(Task to complete): Exactly reproduce the data from its first line through the line with "namespace Sys2Proof.Machine", leaving out every line after it.

══ Information provided

-- ==== Sys2Proof/Machine/Ports.lean ====
section
/-! DEFINITION. User ports (07): the lanes (R191 to R194), reception (R196 to R200), transmission (R201 to R205), preemption (R206 to R211), flow control
(R212 to R215), low-power idle (R216, R217), wakes (R218 to R220) and configuration (R195). -/

namespace Sys2Proof.Machine

def Dev.port (d : Dev) (n : Nat) : PortPart := SMap.getD d.upm.ports n {}

def Dev.portPut (d : Dev) (n : Nat) (p : PortPart) : Dev :=
  { d with upm := { d.upm with ports := SMap.store {} n p d.upm.ports } }

/-- The port's domain is usable. -/
def Dev.portOn (d : Dev) (n : Nat) : Bool := n < 4 && d.on (18 + n)

/-- The link as the port takes it: UPn_LINK, and low while UP_CLK[n] is stopped (R203, R494). -/
def Dev.portLink (d : Dev) (n : Nat) : Bool := (d.port n).link && !bit d.clk.stopped (5 + n)

/-- The port takes and sends frames: powered, enabled, link up, its crossing up (R53, R197, R203). -/
def Dev.portUp (d : Dev) (n : Nat) : Bool := d.portOn n && d.b F.UPM_CFG_EN n && d.portLink n && d.xUp (2 + n)

/-- A rate code in Gb/s. -/
def rateGb (r : Nat) : Nat := [25, 50, 100, 200].getD r 25

/-- The rate of port n in Gb/s, and the lanes it uses (R193). -/
def Dev.portGb (d : Dev) (n : Nat) : Nat := rateGb (d.f F.UPM_CFG_RATE n)
def Dev.portLanes (d : Dev) (n : Nat) : Nat := rateLanes (d.f F.UPM_CFG_RATE n)

/-- When lane k of a word crosses the interface: k × 64 bit times after the word's edge (R221). -/
def Dev.laneAt (d : Dev) (n edge k : Nat) : Nat := edge + k * 64 * 65536 / d.portGb n

/-- A latency in ps as units of 2^-16 ns: to the nearest, halves away from zero (R221). -/
def latUnits (ps : Int) : Int :=
  if ps ≥ 0 then (ps * 65536 + 500) / 1000 else -((-ps * 65536 + 500) / 1000)

/-- A time moved by a latency. -/
def timeMove (t : Nat) (by' : Int) : Nat := ((t : Int) + by').toNat

/-- Lane-words of a frame or mPacket of n octets (R237). -/
def laneWords (n : Nat) : Nat := 2 + n / 8

/-! mPackets and CRCs. -/

/-- SMD-S and fragment-count octets of 0 to 3, and SMD-C octets (R207). -/
def smdS : List Nat := [0xE6, 0x4C, 0x7F, 0xB3]
def smdC : List Nat := [0x61, 0x52, 0x9E, 0x2A]

/-- Octets 6 and 7 of START lanes. -/
def sfdExpress : Nat := 0x55D5
def smdStart (x : Nat) : Nat := 0x5500 + smdS.getD (x % 4) 0
def smdCont (x cnt : Nat) : Nat := smdC.getD (x % 4) 0 * 256 + smdS.getD (cnt % 4) 0
def smdVerify : Nat := 0x5507
def smdRespond : Nat := 0x5519

/-- What octets 6 and 7 of a START lane announce (R207). -/
inductive SmdKind where
  | express
  | first (x : Nat)
  | next (x cnt : Nat)
  | verify
  | respond
  | unknown
  deriving DecidableEq, Repr

/-- Octet 7 alone tells an SFD, an SMD-V or an SMD-R; a fragment count in it belongs to an SMD-C in octet 6, and is an SMD-S after any other
octet, since other preamble octets are not examined (R197, R207). -/
def smdKind (v : Nat) : SmdKind :=
  let hi := v / 256
  let lo := v % 256
  if lo == 0xD5 then .express
  else if lo == 0x07 then .verify
  else if lo == 0x19 then .respond
  else match smdS.idxOf? lo, smdC.idxOf? hi with
    | some c, some x => .next x c
    | some x, none => .first x
    | none, _ => .unknown

/-- The mCRC of frame octets sent so far (R207). -/
def mcrc (l : List Byte) : Nat := fcs l ^^^ 0x0000FFFF

/-- The last four octets of a frame as its FCS, and the octets before them. -/
def tail4 (l : List Byte) : Nat := ofLe (l.drop (l.length - 4))
def body4 (l : List Byte) : List Byte := l.take (l.length - 4)

/-- A good FCS. -/
def fcsOk (l : List Byte) : Bool := l.length ≥ 4 && fcs (body4 l) == tail4 l

/-! Lanes (R192 to R194). -/

/-- Lane k of a word: its code and its content (R191). -/
def laneOf (w : PortWord) (k : Nat) : Nat × Nat := (bits w.codes (4 * k) 4, bits w.data (64 * k) 64)

/-- Octets 6 and 7 of a START lane (R194). -/
def startSmd (v : Nat) : Nat := bits v 48 8 * 256 + bits v 56 8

════

(Task output):
-- ==== Sys2Proof/Machine/Ports.lean ====
section
/-! DEFINITION. User ports (07): the lanes (R191 to R194), reception (R196 to R200), transmission (R201 to R205), preemption (R206 to R211), flow control
(R212 to R215), low-power idle (R216, R217), wakes (R218 to R220) and configuration (R195). -/

namespace Sys2Proof.Machine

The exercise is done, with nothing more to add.